-- ==== Sys2Proof/Laws/Maps.lean ====
section
/-! SUPPORT. Sparse maps and sets: what a write changes, and that every operation keeps the canonical form. -/

namespace Sys2Proof.Machine
open Sys2Proof

variable {β : Type} [DecidableEq β] {d : Nat → β}

theorem mwfFrom_mono : ∀ {m : List (Nat × β)} {lo lo' : Nat}, lo' ≤ lo → mwfFrom d lo m = true → mwfFrom d lo' m = true
  | [], _, _, _, _ => rfl
  | (a, v) :: t, lo, lo', h, w => by
    simp only [mwfFrom, Bool.and_eq_true, decide_eq_true_eq] at w ⊢
    exact ⟨⟨le_trans h w.1.1, w.1.2⟩, w.2⟩

theorem mset_wfFrom : ∀ {m : List (Nat × β)} {lo k : Nat} {v : β}, lo ≤ k → mwfFrom d lo m = true →
    mwfFrom d lo (mset d m k v) = true
  | [], lo, k, v, h, _ => by
    unfold mset
    split <;> simp_all [mwfFrom]
  | (a, w) :: t, lo, k, v, h, hw => by
    simp only [mwfFrom, Bool.and_eq_true, decide_eq_true_eq] at hw
    unfold mset
    split
    · split
      · simp_all [mwfFrom]
      · simp only [mwfFrom, Bool.and_eq_true, decide_eq_true_eq]
        exact ⟨⟨h, ‹_›⟩, ⟨by omega, hw.1.2⟩, hw.2⟩
    · split
      · split
        · exact mwfFrom_mono (by omega) hw.2
        · subst k
          simp only [mwfFrom, Bool.and_eq_true, decide_eq_true_eq]
          exact ⟨⟨h, ‹_›⟩, hw.2⟩
      · simp only [mwfFrom, Bool.and_eq_true, decide_eq_true_eq]
        exact ⟨hw.1, mset_wfFrom (by omega) hw.2⟩

/-- A write keeps the canonical form. -/
theorem mset_wf {m : List (Nat × β)} {k : Nat} {v : β} (h : mwf d m = true) : mwf d (mset d m k v) = true :=
  mset_wfFrom (Nat.zero_le k) h

theorem mget_of_lt : ∀ {m : List (Nat × β)} {lo k : Nat}, k < lo → mwfFrom d lo m = true → mget d m k = d k
  | [], _, _, _, _ => rfl
  | (a, v) :: t, lo, k, h, w => by
    simp only [mwfFrom, Bool.and_eq_true, decide_eq_true_eq] at w
    unfold mget
    rw [if_neg (by omega), if_pos (by omega)]

theorem mget_mset_from : ∀ {m : List (Nat × β)} {lo k : Nat} {v : β} {j : Nat}, mwfFrom d lo m = true →
    mget d (mset d m k v) j = if j = k then v else mget d m j
  | [], lo, k, v, j, _ => by
    unfold mset
    split
    · simp only [mget]; split <;> simp_all
    · simp only [mget]; split
      · rfl
      · simp
  | (a, w) :: t, lo, k, v, j, hw => by
    simp only [mwfFrom, Bool.and_eq_true, decide_eq_true_eq] at hw
    have low : ∀ {i}, i < a + 1 → mget d t i = d i := fun h => mget_of_lt h hw.2
    unfold mset
    split
    · rename_i h
      split
      · rename_i hv
        split
        · subst hv; subst j; simp only [mget]; rw [if_neg (by omega), if_pos h]
        · rfl
      · simp only [mget]
        by_cases hj : j = k
        · simp [hj]
        · rw [if_neg hj, if_neg hj]
          by_cases h2 : j < k
          · rw [if_pos h2, if_neg (by omega), if_pos (by omega)]
          · rw [if_neg h2]
    · split
      · rename_i h1 h; subst h
        split
        · rename_i hv
          by_cases hj : j = k
          · rw [if_pos hj, hj, low (by omega), hv]
          · rw [if_neg hj]; simp only [mget]; rw [if_neg hj]
            split
            · rw [low (by omega)]
            · rfl
        · simp only [mget]
          by_cases hj : j = k
          · simp [hj]
          · simp [hj]
      · simp only [mget]
        rw [mget_mset_from hw.2]
        by_cases hj : j = k
        · rw [if_pos hj, if_neg (by omega), if_neg (by omega)]
          rw [if_pos hj]
        · simp [hj]

/-- A canonical map reads the value written at the key written, and elsewhere as before. -/
theorem mget_mset {m : List (Nat × β)} {k : Nat} {v : β} {j : Nat} (h : mwf d m = true) :
    mget d (mset d m k v) j = if j = k then v else mget d m j :=
  mget_mset_from h

theorem filter_wfFrom {p : Nat × β → Bool} : ∀ {m : List (Nat × β)} {lo : Nat}, mwfFrom d lo m = true →
    mwfFrom d lo (m.filter p) = true
  | [], _, _ => rfl
  | (a, v) :: t, lo, w => by
    simp only [mwfFrom, Bool.and_eq_true, decide_eq_true_eq] at w
    rw [List.filter_cons]
    split
    · simp only [mwfFrom, Bool.and_eq_true, decide_eq_true_eq]
      exact ⟨w.1, filter_wfFrom w.2⟩
    · exact mwfFrom_mono (by omega) (filter_wfFrom w.2)

/-- Taking entries out keeps the canonical form. -/
theorem filter_wf {p : Nat × β → Bool} {m : List (Nat × β)} (h : mwf d m = true) : mwf d (m.filter p) = true :=
  filter_wfFrom h

theorem swfFrom_mono : ∀ {m : List Nat} {lo lo' : Nat}, lo' ≤ lo → swfFrom lo m = true → swfFrom lo' m = true
  | [], _, _, _, _ => rfl
  | a :: t, lo, lo', h, w => by
    simp only [swfFrom, Bool.and_eq_true, decide_eq_true_eq] at w ⊢
    exact ⟨le_trans h w.1, w.2⟩

theorem sins_wfFrom : ∀ {m : List Nat} {lo k : Nat}, lo ≤ k → swfFrom lo m = true → swfFrom lo (sins m k) = true
  | [], lo, k, h, _ => by simp [sins, swfFrom, h]
  | a :: t, lo, k, h, w => by
    simp only [swfFrom, Bool.and_eq_true, decide_eq_true_eq] at w
    unfold sins
    split
    · simp only [swfFrom, Bool.and_eq_true, decide_eq_true_eq]
      exact ⟨h, by omega, w.2⟩
    · split
      · simp only [swfFrom, Bool.and_eq_true, decide_eq_true_eq]; exact w
      · simp only [swfFrom, Bool.and_eq_true, decide_eq_true_eq]
        exact ⟨w.1, sins_wfFrom (by omega) w.2⟩

/-- Putting a member in keeps the canonical form. -/
theorem sins_wf {m : List Nat} {k : Nat} (h : swf m = true) : swf (sins m k) = true := sins_wfFrom (Nat.zero_le k) h

theorem sdel_wfFrom : ∀ {m : List Nat} {lo k : Nat}, swfFrom lo m = true → swfFrom lo (sdel m k) = true
  | [], _, _, _ => rfl
  | a :: t, lo, k, w => by
    simp only [swfFrom, Bool.and_eq_true, decide_eq_true_eq] at w
    unfold sdel
    split
    · simp only [swfFrom, Bool.and_eq_true, decide_eq_true_eq]; exact w
    · split
      · exact swfFrom_mono (by omega) w.2
      · simp only [swfFrom, Bool.and_eq_true, decide_eq_true_eq]
        exact ⟨w.1, sdel_wfFrom w.2⟩

/-- Taking a member out keeps the canonical form. -/
theorem sdel_wf {m : List Nat} {k : Nat} (h : swf m = true) : swf (sdel m k) = true := sdel_wfFrom h

theorem filter_swfFrom {p : Nat → Bool} : ∀ {m : List Nat} {lo : Nat}, swfFrom lo m = true →
    swfFrom lo (m.filter p) = true
  | [], _, _ => rfl
  | a :: t, lo, w => by
    simp only [swfFrom, Bool.and_eq_true, decide_eq_true_eq] at w
    rw [List.filter_cons]
    split
    · simp only [swfFrom, Bool.and_eq_true, decide_eq_true_eq]
      exact ⟨w.1, filter_swfFrom w.2⟩
    · exact swfFrom_mono (by omega) (filter_swfFrom w.2)

theorem filter_swf {p : Nat → Bool} {m : List Nat} (h : swf m = true) : swf (m.filter p) = true := filter_swfFrom h

theorem smem_of_lt : ∀ {m : List Nat} {lo k : Nat}, k < lo → swfFrom lo m = true → smem m k = false
  | [], _, _, _, _ => rfl
  | a :: t, lo, k, h, w => by
    simp only [swfFrom, Bool.and_eq_true, decide_eq_true_eq] at w
    unfold smem
    rw [if_neg (by omega), if_pos (by omega)]

theorem smem_sins : ∀ {m : List Nat} {k j : Nat}, smem (sins m k) j = (decide (j = k) || smem m j)
  | [], k, j => by
    unfold sins smem
    by_cases h : j = k
    · simp [h]
    · simp [h, smem]
  | a :: t, k, j => by
    unfold sins
    split
    · simp only [smem]
      by_cases h : j = k
      · simp [h]
      · simp only [h, if_false, decide_false, Bool.false_or]
        split
        · rw [if_neg (by omega), if_pos (by omega)]
        · rfl
    · split
      · subst k; simp only [smem]; by_cases h : j = a <;> simp [h]
      · simp only [smem]
        rw [smem_sins]
        by_cases h : j = k
        · rw [if_neg (by omega), if_neg (by omega)]; simp [h]
        · simp [h]

theorem smem_sdel_from : ∀ {m : List Nat} {lo k j : Nat}, swfFrom lo m = true →
    smem (sdel m k) j = (!decide (j = k) && smem m j)
  | [], _, k, j, _ => by simp [sdel, smem]
  | a :: t, lo, k, j, w => by
    simp only [swfFrom, Bool.and_eq_true, decide_eq_true_eq] at w
    unfold sdel
    split
    · simp only [smem]
      by_cases h : j = k
      · rw [if_neg (by omega), if_pos (by omega)]; simp
      · simp [h]
    · split
      · subst k
        simp only [smem]
        by_cases h : j = a
        · rw [h, smem_of_lt (Nat.lt_succ_self a) w.2]; simp
        · simp only [h, if_false, decide_false, Bool.not_false, Bool.true_and]
          split
          · rw [smem_of_lt (by omega) w.2]
          · rfl
      · simp only [smem]
        rw [smem_sdel_from w.2]
        by_cases h : j = k
        · rw [if_neg (by omega), if_neg (by omega)]; simp [h]
        · simp [h]

theorem smem_sdel {m : List Nat} {k j : Nat} (h : swf m = true) : smem (sdel m k) j = (!decide (j = k) && smem m j) :=
  smem_sdel_from h

theorem append_swfFrom : ∀ {a b : List Nat} {lo m : Nat}, swfFrom lo a = true → (∀ x ∈ a, x < m) → lo ≤ m →
    swfFrom m b = true → swfFrom lo (a ++ b) = true
  | [], _, _, _, _, _, h, hb => swfFrom_mono h hb
  | x :: a, b, lo, m, ha, hx, h, hb => by
    simp only [swfFrom, Bool.and_eq_true, decide_eq_true_eq] at ha
    have hm := hx x (by simp)
    simp only [List.cons_append, swfFrom, Bool.and_eq_true, decide_eq_true_eq]
    exact ⟨ha.1, append_swfFrom ha.2 (fun y hy => hx y (by simp [hy])) hm hb⟩

theorem filter_ge_swfFrom {m : Nat} : ∀ {l : List Nat} {lo : Nat}, swfFrom lo l = true →
    swfFrom m (l.filter (fun x => decide (m ≤ x))) = true
  | [], _, _ => rfl
  | a :: t, lo, w => by
    simp only [swfFrom, Bool.and_eq_true, decide_eq_true_eq] at w
    rw [List.filter_cons]
    split
    · rename_i h
      simp only [swfFrom, Bool.and_eq_true, decide_eq_true_eq] at h ⊢
      exact ⟨h, filter_swfFrom w.2⟩
    · exact filter_ge_swfFrom w.2

theorem range_swfFrom : ∀ {n m k : Nat}, m ≤ k → swfFrom m ((List.range' k n).map id) = true
  | 0, _, _, _ => rfl
  | n + 1, m, k, h => by
    simp only [List.range'_succ, List.map_cons, id, swfFrom, Bool.and_eq_true, decide_eq_true_eq]
    exact ⟨h, range_swfFrom (le_refl _)⟩

theorem shifted_range_swfFrom {m n : Nat} : swfFrom m ((List.range n).map (fun i => m + i)) = true := by
  have h : (List.range n).map (fun i => m + i) = (List.range' m n).map id := by
    simp [List.range'_eq_map_range]
  rw [h]
  exact range_swfFrom (le_refl _)

/-- A set in which the numbers of a span are replaced by all of them. -/
theorem splice_swf {l : List Nat} {m n : Nat} (h : swf l = true) :
    swf (l.filter (fun x => decide (x < m)) ++ (List.range n).map (fun i => m + i) ++
      l.filter (fun x => decide (m + n ≤ x))) = true := by
  refine append_swfFrom (m := m + n) (append_swfFrom (m := m) (filter_swf h) ?_ (Nat.zero_le _) shifted_range_swfFrom) ?_
    (Nat.zero_le _) (filter_ge_swfFrom h)
  · intro x hx
    simpa using (List.mem_filter.mp hx).2
  · intro x hx
    rcases List.mem_append.mp hx with hx | hx
    · have := (List.mem_filter.mp hx).2
      simp only [decide_eq_true_eq] at this
      omega
    · obtain ⟨i, hi, rfl⟩ := List.mem_map.mp hx
      have := List.mem_range.mp hi
      omega

/-- A set from which the numbers of a span are taken. -/
theorem cut_swf {l : List Nat} {m k : Nat} (h : swf l = true) (hm : m ≤ k) :
    swf (l.filter (fun x => decide (x < m)) ++ [] ++ l.filter (fun x => decide (k ≤ x))) = true := by
  rw [List.append_nil]
  refine append_swfFrom (m := k) (filter_swf h) ?_ (Nat.zero_le _) (filter_ge_swfFrom h)
  intro x hx
  have := (List.mem_filter.mp hx).2
  simp only [decide_eq_true_eq] at this
  omega

end Sys2Proof.Machine
end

▬▬▬▬▬▬▬▬▬▬

About this exercise |
Where the string "span" appears in a line of the entries above, return that line.

Result for this exercise |
/-- A set in which the numbers of a span are replaced by all of them. -/
/-- A set from which the numbers of a span are taken. -/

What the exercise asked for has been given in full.